DATA PROVIDED:
>>>

def areaRecs (s : State) (part : Nat) : List AreaRec := scanRing s part (descNat s part 0x08 8 / 64) (descNat s part 0x30 8)

/-- The data of a record, and the sectors that it lists as poisoned. -/
def recData (s : State) (part : Nat) (r : AreaRec) : List Byte :=
  (List.range r.len).map fun k => bmGet s.mem (descNat s part 0x00 8 + (r.off + 64 + k) % descNat s part 0x08 8)
def recPoison (s : State) (part : Nat) (r : AreaRec) : List Nat :=
  (List.range r.npois).map fun i => ringNat s part (r.off + 64 + r.len + 4 * i) 4

/-- Bytes written at their home under the keys that their lines have. -/
def putKept (s : State) (a : Nat) (data : List Byte) : State :=
  markUnits { s with mem := bmSetAll s.mem ((List.range data.length).map fun k => (a + k, data.getD k 0)),
                     poison := s.poison.filter fun k => !(decide (a ≤ k * 32) && decide (k * 32 + 32 ≤ a + data.length)) } a data.length

/-- The memory units whose SINCE bit is set, rewritten from the records of a cut. -/
def rollMemory (s : State) (part cut : Nat) : State :=
  let ctx := part / 8192
  let rs := (areaRecs s part).filter fun r => r.kind == 2 && decide (r.cut ≤ cut)
  let changed (u : Nat) : Bool := match (ckptOf s ctx).since with
    | none => true
    | some l => l.contains u
  rs.foldl (fun t r =>
    let a := gpOf (partOf s part).pkg r.addr
    if changed (a / 65536) then
      let t1 := putKept t a (recData s part r)
      { t1 with poison := (recPoison s part r).foldl (fun l i => insNat (a / 32 + i) l) t1.poison }
    else t) s

/-- The snapshot buffer rebuilt from the records of a cut. -/
def rollBuffer (s : State) (part cut : Nat) : State :=
  let rs := (areaRecs s part).filter fun r => r.kind == 1 && decide (r.cut ≤ cut)
  rs.foldl (fun t r => putHome t (snapBase s part + r.addr) 0 (recData s part r)) s

/-- Everything of a context leaves the cores: holders, warps, operations in flight, pending work. -/
def dropWork (s : State) (ctx : Nat) : State :=
  let hs := (s.wgs.filter fun e => e.2.ctx == ctx).map (·.1)
  let ws := (s.warps.filter fun e => e.2.ctx == ctx).map (·.1)
  let s1 := hs.foldl leaveCore s
  { s1 with
    groups := s1.groups.filter fun e => !hs.contains e.2.wg
    wgs := s1.wgs.filter fun e => !hs.contains e.1, warps := s1.warps.filter fun e => !ws.contains e.1
    savedWgs := s1.savedWgs.filter fun e => e.2.ctx != ctx, savedWarps := s1.savedWarps.filter fun e => e.2.ctx != ctx
    loads := s1.loads.filter fun e => e.2.part / 8192 != ctx && !ws.contains e.2.warp
    atoms := s1.atoms.filter fun e => e.2.ctx != ctx, mcas := s1.mcas.filter fun e => e.2.ctx != ctx
    mats := s1.mats.filter fun e => !hs.contains e.2.wg, ops := s1.ops.filter fun e => e.2.ctx != ctx
    writes := s1.writes.filter fun e => e.2.ctx != ctx }

/-- A part's on-chip state reloaded from its snapshot buffer: it is entered as an area there, and its cores wait for placement. Its records
are checked before anything is loaded (R49, R352); where a check fails nothing is entered and the part stays frozen (DESIGN CHOICE,
log 41). -/
def rollPart (s : State) (part : Nat) : State :=
  let p := partOf s part
  let base : Pair := BitVec.ofNat 64 (gpLocal (snapBase s part))
  let s1 := updPart s part fun q => { q with savebase := base, awaits := [] }
  updPart (if areaOk s1 part then enterArea s1 part else freezePart s1 part) part fun q => { q with savebase := p.savebase }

<<<

DIRECTIONS FOR THIS TASK:
Look through the entries above and find each line where the word "savebase" occurs; copy those lines.

RESULT FOR THIS TASK:
  let s1 := updPart s part fun q => { q with savebase := base, awaits := [] }
  updPart (if areaOk s1 part then enterArea s1 part else freezePart s1 part) part fun q => { q with savebase := p.savebase }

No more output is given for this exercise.